We then assessed the comparative impact of using a large, diverse data set versus a small, concentrated dataset. The test compared 6,605 GOSTAR molecules against 1,085 from MoleculeNet.

The test concludes that using a large dataset such as GOSTAR’s, GlamorousAI models are 9.5% better than Random Forest. They are also 14% better than Random Forest when using a smaller public dataset. It is clear, then, that GlamorousAI models are more accurate than Random Forest, regardless of the size of the dataset.

The bottom line following both phases of the test was that GlamorousAI models built on GOSTAR data were approximately 90x better at predicting solubility than the ones built from public data.

Many off-target liabilities, such as plasma protein binding (especially albumin), hERG, CYP interactions, and transporters, have strong correlations with lipophilicity, and a number of studies have linked high logD to the likelihood of compounds failing in development due to poor ADMET (absorption, distribution, metabolism, excretion and toxicity) characteristics.
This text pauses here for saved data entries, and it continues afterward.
-- ==== Sys2Proof/Safety.lean ====
section
/-! DEFINITION. The vocabulary of the claims: what a frame leaves out, what it is for an instruction to execute, for an
exception to be taken, for an access, a message or a command to be accepted, refused or answered, and which stores a safe state
keeps in canonical form. -/

namespace Sys2Proof.Machine

/-! ### Frames -/

/-- The state less what raising an event may change: the event system, the Logbook, each core's copy of its deliveries and
its start requests (R238, R239). -/
def apartFromEvents (s : State) : State :=
  { s with evt := State.reset.evt, log := State.reset.log
           core := s.core.map fun k => { k with dlv := 0, bgReady := 0, bgAgain := 0 } }

/-- Apart from what raising events changes, `t` is `u`. -/
def ButEvents (t u : State) : Prop := apartFromEvents t = apartFromEvents u

/-- Event `e` was raised with payload `p`: its record counts one more and holds the payload and the frame, and its pending
bit is set (R238). -/
def Raised (e : Fin 128) (p : W32) (s t : State) : Prop :=
  t.evt.recs[e].count = inc16 s.evt.recs[e].count ∧ t.evt.recs[e].payload = p ∧
  t.evt.recs[e].frm = s.frm.no.setWidth 16 ∧ t.evt.pend.getLsbD e.val = true

/-- Command `i` completes in state `s`: it answers a next state, and `p` holds of that. -/
def CompletesWith (i : Instr) (s : State) (p : State → Prop) : Prop := ∃ t, exec i s = .next t ∧ p t

/-! ### Canter cores -/

/-- An instruction of shape `sh` and cost `i` executes normally (R185, R188, R190, R215): the core runs a task or its
handler, a background task waits for no service, the fetch is allowed, the fields are legal, and the budget is not passed. -/
def Executes (s : State) (c : CoreId) (legal : Bool) (sh : Shape) (i : Nat) : Prop :=
  canRun s c = true ∧ fetchOk s c s.core[c].pc = true ∧ legal = true ∧ exceeds s c (issueAt s.core[c] sh) i = false

/-- Nothing but core `c` and the instant changes. -/
def CoreOnly (s t : State) (c : CoreId) : Prop := t = { s with now := t.now, core := s.core.set c t.core[c] }

/-- Of a core, only its registers, its program counter and its scoreboard change (R180, R185). -/
def RegistersOnly (k k' : Core) : Prop :=
  k' = { k with d := k'.d, a := k'.a, m := k'.m, st := k'.st, pc := k'.pc, tw := k'.tw, freeAt := k'.freeAt, ready := k'.ready,
                readyFl := k'.readyFl, macReady := k'.macReady, macFl := k'.macFl }

/-- The general registers after a write of `v` to the register that `rd` names: d and a registers alone take it (R180). -/
def GeneralAfter (s t : State) (c : CoreId) (rd : BitVec 5) (v : W32) : Prop :=
  ∀ r : BitVec 5, r.toNat < 24 → rdReg t c r 0 = if r = rd then v else rdReg s c r 0

/-- The registers of core `c` after an instruction that issued at `n` with cost `i`: `v` in rd with latency `l`, the flags
`fl` (a destination st takes the value instead, R182; tk, cy and zero discard it, R180), accumulators kept, pc at `pc`. -/
def Registers (s t : State) (c : CoreId) (rd : BitVec 5) (n i l : Nat) (v : W32) (fl : Flags) (pc : W32) : Prop :=
  GeneralAfter s t c rd v ∧ t.core[c].st = (if rd = stField then v.setWidth 5 else fl) ∧ t.core[c].m = s.core[c].m ∧
  t.core[c].pc = pc ∧ t.core[c].freeAt = n + i ∧ (∀ h : rd.toNat < 28, t.core[c].ready[rd.toNat] = n + l)

/-- As `Registers` with the pc at the next word, and nothing else of the machine changes. -/
def Gives (s t : State) (c : CoreId) (rd : BitVec 5) (n i l : Nat) (v : W32) (fl : Flags) : Prop :=
  Registers s t c rd n i l v fl (s.core[c].pc + 4) ∧ CoreOnly s t c ∧ RegistersOnly s.core[c] t.core[c]

/-- An instruction that issued at `n` with cost 1 leaves `v` in the accumulator that `md` names, with latency `l`, and the
flags `fl`; nothing else changes. -/
def GivesM (s t : State) (c : CoreId) (md : BitVec 5) (n l : Nat) (v : W64) (fl : Flags) : Prop :=
  t.core[c].m = s.core[c].m.set (mIdx md) v ∧ t.core[c].d = s.core[c].d ∧ t.core[c].a = s.core[c].a ∧ t.core[c].st = fl ∧
  t.core[c].pc = s.core[c].pc + 4 ∧ t.core[c].freeAt = n + 1 ∧ t.core[c].ready[24 + (mIdx md).val] = n + l ∧
  CoreOnly s t c ∧ RegistersOnly s.core[c] t.core[c]

/-- What an RR instruction with a register result reads and writes (R185): rs2 where it takes two operands. -/
def rrShape (f : RR) (two readFl wrFl : Bool) (l : Nat) : Shape :=
  { src := if two then [f.rs1, f.rs2] else [f.rs1], dst := [(f.rd, l)], readFl := readFl, flL := if wrFl then some l else none, macD := none }

/-- What an RI instruction with a register result reads and writes. -/
def riShape (f : RI) (useS1 wrFl : Bool) : Shape :=
  { src := if useS1 then [f.rs1] else [], dst := [(f.rd, 1)], readFl := false,
    flL := if wrFl then some 1 else none, macD := none }

/-- The fields of an RI instruction are legal: no m register, an unused rs1 field 0 (R181, R190). -/
def riLegal (f : RI) (useS1 : Bool) : Bool := !isM f.rd && !isM f.rs1 && (useS1 || f.rs1 = 0)

/-- For every core, legal form and operand, an RR instruction completes and gives in rd and the flags what `op` says of its
operands, with cost `i` and latency `l`. -/
def RrGives (mk : CoreId → RR → Instr) (two readFl wrFl : Bool) (i l : Nat) (op : W32 → W32 → Flags → W32 × Flags) : Prop :=
  ∀ (s : State) (c : CoreId) (f : RR), Executes s c (rrLegal f two false) (rrShape f two readFl wrFl l) i →
    let n := issueAt s.core[c] (rrShape f two readFl wrFl l)
    let r := op (rdReg s c f.rs1 n) (rdReg s c f.rs2 n) s.core[c].st
    ∃ t, exec (mk c f) s = .next t ∧ Gives s t c f.rd n i l r.1 r.2

/-- For every core, legal form and operand, a comparison completes and changes the flags alone, as `op` says. -/
def RrCompares (mk : CoreId → RR → Instr) (op : W32 → W32 → Flags → Flags) : Prop :=
  ∀ (s : State) (c : CoreId) (f : RR),
    let sh : Shape := { src := [f.rs1, f.rs2], dst := [], readFl := false, flL := some 1, macD := none }
    Executes s c (rrLegal f true false && f.rd = 0) sh 1 →
    let n := issueAt s.core[c] sh
    ∃ t, exec (mk c f) s = .next t ∧
      Gives s t c zeroField n 1 0 0 (op (rdReg s c f.rs1 n) (rdReg s c f.rs2 n) s.core[c].st)

/-- For every core, legal form and operand, an RI instruction completes and gives what `op` says of rs1 and the
immediate, with cost and latency 1. -/
def RiGives (mk : CoreId → RI → Instr) (legal : RI → Bool) (useS1 wrFl : Bool)
    (op : W32 → BitVec 16 → Flags → W32 × Flags) : Prop :=
  ∀ (s : State) (c : CoreId) (f : RI), Executes s c (riLegal f useS1 && legal f) (riShape f useS1 wrFl) 1 →
    let n := issueAt s.core[c] (riShape f useS1 wrFl)
    let r := op (rdReg s c f.rs1 n) f.imm s.core[c].st
    ∃ t, exec (mk c f) s = .next t ∧ Gives s t c f.rd n 1 1 r.1 r.2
The

majority of known drugs contain ionizable groups and are likely to be charged at physiological pH. The distribution constant, LogD, is therefore a better descriptor of a molecule’s lipophilicity than logP. LogD is thus pH dependent, so the pH at which the logD was measured must be specified. As the physiological pH of blood serum is 7.4, logD7.4 is of particular interest.


It’s clear from this study that GOSTAR’s proprietary data set combined with rigorous processes for data cleaning and large scale ML training and development deliver far more robust and actionable results. The larger number of data points, intensive curation, and available trouble-shooting for cleaning up data make this a much better user experience. Side-to-side studies of GlamorousAI application to GOSTAR and public data for solubility analysis shows that GlamorousAI provides substantially better results with either dataset.


  1. Chen H, Engkvist O, Wang Y et al (2018) The rise of deep learning in drug discovery. Drug Discov Today 23.
  2. Bhhatarai B, Walters WP, Hop C et al (2019) Opportunities and challenges using artificial intelligence in ADME/Tox. Nat Mater 18.
  3. Tang B, Kramer ST, Fang M et al (2020) A self-attention based message passing neural network for predicting molecular lipophilicity and aqueous solubility. J Cheminform 12. https://jcheminf.biomedcentral.
  4. Jiang D, Wu Z, Hsieh C-Y, et al (2021) Could graph neural networks learn better molecular representation for drug discovery? A comparison study of descriptor-based and graph-based models. J Cheminform
  5. Wu Z, Ramsundar B, Feinberg E N, et al (2017) MoleculeNet: a benchmark for molecular machine learning.